So I and other members across the faculties and services say: Out with the good movies, in with the good science we can actually build on — OPEN science.

Sharing all research that is properly conducted is feasible and will increase validity of results. Moreover, it will lead to less research waste. We as a university could become the first university to share all our research output. All based on a realistic notion of a researcher: do not evaluate results based on whether they are easy to process, confirm your expectations, and whether they provide a good story — evaluate them on their methods.

But please please members of our university, do not expect this change open science to come easily or by magically installing a few policies!

It requires a cultural shift that branches out into the departments and even the individual researchers’ offices. Policies don’t necessarily result in behavior change.

And as a researcher, I want to empirically demonstrate that policy doesn’t necessarily result in behavioral change.

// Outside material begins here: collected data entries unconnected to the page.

/-- What a tick does depends on what its phase reads alone. -/
theorem tickRegs_congr {p : Phase} {i j : Input} (h : agreeOnRead p i j) (r : Regs) :
    tickRegs p i r = tickRegs p j r := by
  have hlift := liftedBy_congr h
  obtain ⟨hl, ht⟩ | ⟨hw, ha, ht⟩ | ⟨hl, ha, ht⟩ := tickRegs_cases p i <;> rw [ht]
  · exact ((phaseMove_tickRegs p j r).eq_of_hold (hlift ▸ hl)).symm
  · exact (tickRegs_abandons hw (att_congr h hw ▸ ha) r).symm
  · rw [fireRegs_congr h hl ha]
    exact (tickRegs_fires (hlift ▸ hl) (fun hw => att_congr h hw ▸ ha hw) r).symm

/-- Settles O16: both ticks write the same registers, and the rest of the next state is that of the list. -/
theorem unreadInputsHaveNoEffect : Obligations.UnreadInputsHaveNoEffect := by
  intro s t u i j rest h ht hu
  rw [step_next_iff] at ht hu
  rw [ht, hu, tickOf_cons, tickOf_cons, tickRegs_congr h]

/-! ### Scripts (30_encoding.md R91) -/

theorem ticks_tick (n : Nat) (s : State) : (ticks n s).tick = s.tick + n := by
  induction n with
  | zero => rfl
  | succ n ih => rw [ticks_succ_last, tickOf_tick, ih, Nat.add_assoc]

theorem ticks_inputs (n : Nat) (s : State) : (ticks n s).inputs = s.inputs.drop n := by
  induction n with
  | zero => rfl
  | succ n ih => rw [ticks_succ_last, tickOf_inputs, ih, List.tail_drop]

/-- Applying words is running as many ticks on a list that begins with them. -/
theorem applyInputs_eq (words : List Input) (s : State) :
    applyInputs words s = some (ticks words.length { s with inputs := words ++ s.inputs }) := by
  induction words generalizing s with
  | nil => rfl
  | cons i rest ih =>
    rw [applyInputs, step_eq_tickOf]
    simp only [ih, List.length_cons, ticks_succ, List.cons_append, tickOf_cons]

/-- Settles O30: a run never stops, and a tick uses up one input. -/
theorem scriptWordsAreOneTickEach : Obligations.ScriptWordsAreOneTickEach := by
  intro cur script s
  refine ⟨_, applyInputs_eq _ s, ?_, ticks_tick _ _, rfl⟩
  rw [ticks_inputs, List.drop_left]

/-! ### The ends of a session (40_session_controller.md R101, R105, R107) -/

/-- A step in a wait phase at `att = 0` is the abandonment (60_exceptions.md R204). -/
theorem regs_of_step_abandons {s t : State} (h : step s = .next t) (hw : isWait s.regs.phase = true)
    (ha : s.sampled.att = false) :
    t.regs = { s.regs with rdyLow := false, busEn := false, busOut := 0xF, phase := .idle } := by
  rw [regs_of_step h, tickRegs_abandons hw ha, abandon_eq]

/-- Settles O21: of the two exits of a session only the abandonment is outside `W_END`. -/
theorem abandonIsRaisedExactlyInWaitPhases : Obligations.AbandonIsRaisedExactlyInWaitPhases := by
  intro s t h
  have habandon := fun hmem => regs_of_step_abandons h ((isWait_iff_mem _).mpr hmem)
  refine ⟨⟨?_, ?_⟩, habandon⟩
  · rintro ⟨hSession, hEnd, hIdle⟩
    obtain ⟨hp, -⟩ | ⟨hmem, ha, -⟩ := aSessionHasTwoExits s t h hSession hIdle
    · exact absurd hp hEnd
    · exact ⟨hmem, ha⟩
  · rintro ⟨hmem, ha⟩
    have hw := (isWait_iff_mem _).mpr hmem
    refine ⟨ne_idle_of_isWait hw, ?_, by rw [habandon hmem ha]⟩
    intro hEnd
    simp [hEnd, isWait, want] at hw

/-- Both exits of a session sample `att = 0` and release both lines. -/
theorem released_of_session_end {s t : State} (h : step s = .next t) (hSession : s.regs.phase ≠ .idle)
    (hIdle : t.regs.phase = .idle) :
    s.sampled.att = false ∧ t.regs.rdyLow = false ∧ t.regs.busEn = false := by
  obtain ⟨-, ha, ht⟩ | ⟨-, ha, ht⟩ := aSessionHasTwoExits s t h hSession hIdle <;> rw [ht]
  · exact ⟨ha, rfl, rfl⟩
  · exact ⟨ha, rfl, rfl⟩

/-- Settles O23: both exits release the lines, and a tick in `IDLE` writes `PHASE` alone. -/
theorem sessionsDoNotOverlap : Obligations.SessionsDoNotOverlap := by
  intro s t u ht hu hSession hIdle
  obtain ⟨ha, hrdy, hen⟩ := released_of_session_end ht hSession hIdle
  have hidle : u.regs = idleTick t.sampled t.regs := by rw [regs_of_step hu, hIdle]; rfl
  refine ⟨ha, by simp [out, busLevel, hen], by simp [out, hrdy], by simp [out, hIdle, adcRequest], ?_⟩
  rw [hidle]
  cases hatt : t.sampled.att <;> simp [idleTick, hatt, hIdle, out, busLevel, adcRequest, adcChannel]

end Sys2Proof.Machine

namespace Sys2Proof.Machine

/-! ### The transition table (43_engine_step.md R184) -/

/-- The low half of a reading as the table writes it. -/
theorem lo_eq_ofNat (v : Reading) : lo v = BitVec.ofNat 4 (v.toNat % 16) := by
  rw [← lo_toNat, BitVec.ofNat_toNat, BitVec.setWidth_eq]

/-- The high half of a reading as the table writes it. -/
theorem hi_eq_ofNat (v : Reading) : hi v = BitVec.ofNat 4 (v.toNat / 16) := by
  rw [← hi_toNat, BitVec.ofNat_toNat, BitVec.setWidth_eq]
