-- ==== Sys2Proof/Machine/Alu.lean ====
section
/-! DEFINITION. Register-to-register arithmetic and logic: `8xy0` to `8xy7`, `8xyE` (44_alu.md). Operands are read from
the state before the instruction (40_cycle.md R106). -/

namespace Sys2Proof.Machine

/-- `8xy0` (R130): `V[x] <- V[y]`. -/
def execLdReg (x y : Nibble) (s : State) : Host.Outcome State Fault Refusal :=
  .next (s.writeV x (s.readV y)).advance

/-- `8xy1` (R131): `V[x] <- V[x] | V[y]`; `VF` is not a flag here. -/
def execOrReg (x y : Nibble) (s : State) : Host.Outcome State Fault Refusal :=
  .next (s.writeV x (s.readV x ||| s.readV y)).advance

/-- `8xy2` (R132): `V[x] <- V[x] & V[y]`; `VF` is not a flag here. -/
def execAndReg (x y : Nibble) (s : State) : Host.Outcome State Fault Refusal :=
  .next (s.writeV x (s.readV x &&& s.readV y)).advance

/-- `8xy3` (R133): `V[x] <- V[x] ^ V[y]`; `VF` is not a flag here. -/
def execXorReg (x y : Nibble) (s : State) : Host.Outcome State Fault Refusal :=
  .next (s.writeV x (s.readV x ^^^ s.readV y)).advance

/-- `8xy4` (R134): sum modulo 256, carry to `VF`. -/
def execAddReg (x y : Nibble) (s : State) : Host.Outcome State Fault Refusal :=
  .next (s.writeResultAndFlag x (s.readV x + s.readV y) (carryFlag (s.readV x) (s.readV y))).advance

/-- `8xy5` (R135): `V[x] - V[y]` modulo 256, not-borrow to `VF`. -/
def execSubReg (x y : Nibble) (s : State) : Host.Outcome State Fault Refusal :=
  .next (s.writeResultAndFlag x (s.readV x - s.readV y) (notBorrowFlag (s.readV x) (s.readV y))).advance

/-- `8xy6` (R136): `V[x] >> 1`, bit 0 to `VF`; `y` is ignored. -/
def execShr (x _y : Nibble) (s : State) : Host.Outcome State Fault Refusal :=
  .next (s.writeResultAndFlag x (s.readV x >>> 1) (shiftedOutRight (s.readV x))).advance

/-- `8xy7` (R137): `V[y] - V[x]` modulo 256, not-borrow to `VF`. -/
def execSubnReg (x y : Nibble) (s : State) : Host.Outcome State Fault Refusal :=
  .next (s.writeResultAndFlag x (s.readV y - s.readV x) (notBorrowFlag (s.readV y) (s.readV x))).advance

/-- `8xyE` (R138): `V[x] << 1` modulo 256, bit 7 to `VF`; `y` is ignored. -/
def execShl (x _y : Nibble) (s : State) : Host.Outcome State Fault Refusal :=
  .next (s.writeResultAndFlag x (s.readV x <<< 1) (shiftedOutLeft (s.readV x))).advance

end Sys2Proof.Machine
end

Here is my Open Access audit for this university. Even though policies have been instated by the university board, progress is absent and we are actually doing worse at making our knowledge available to society than in 2012. This way we will not reach ANY of our Open Access goals we have set out.

Open Access audit Tilburg University; data and code: https://github.com/libscie/access-audit

Open Access audit Tilburg University; data and code: https://github.com/libscie/access-audit

In sum, let us advance science by making it open, which in turn will help us advance society. I will keep fighting for more open science. Anyone present, student or staff, I encourage you to do so as well. I am here to help.

Open science is out of the box, and it won’t go back in. The question is, what are we as a university going to do with that knowledge?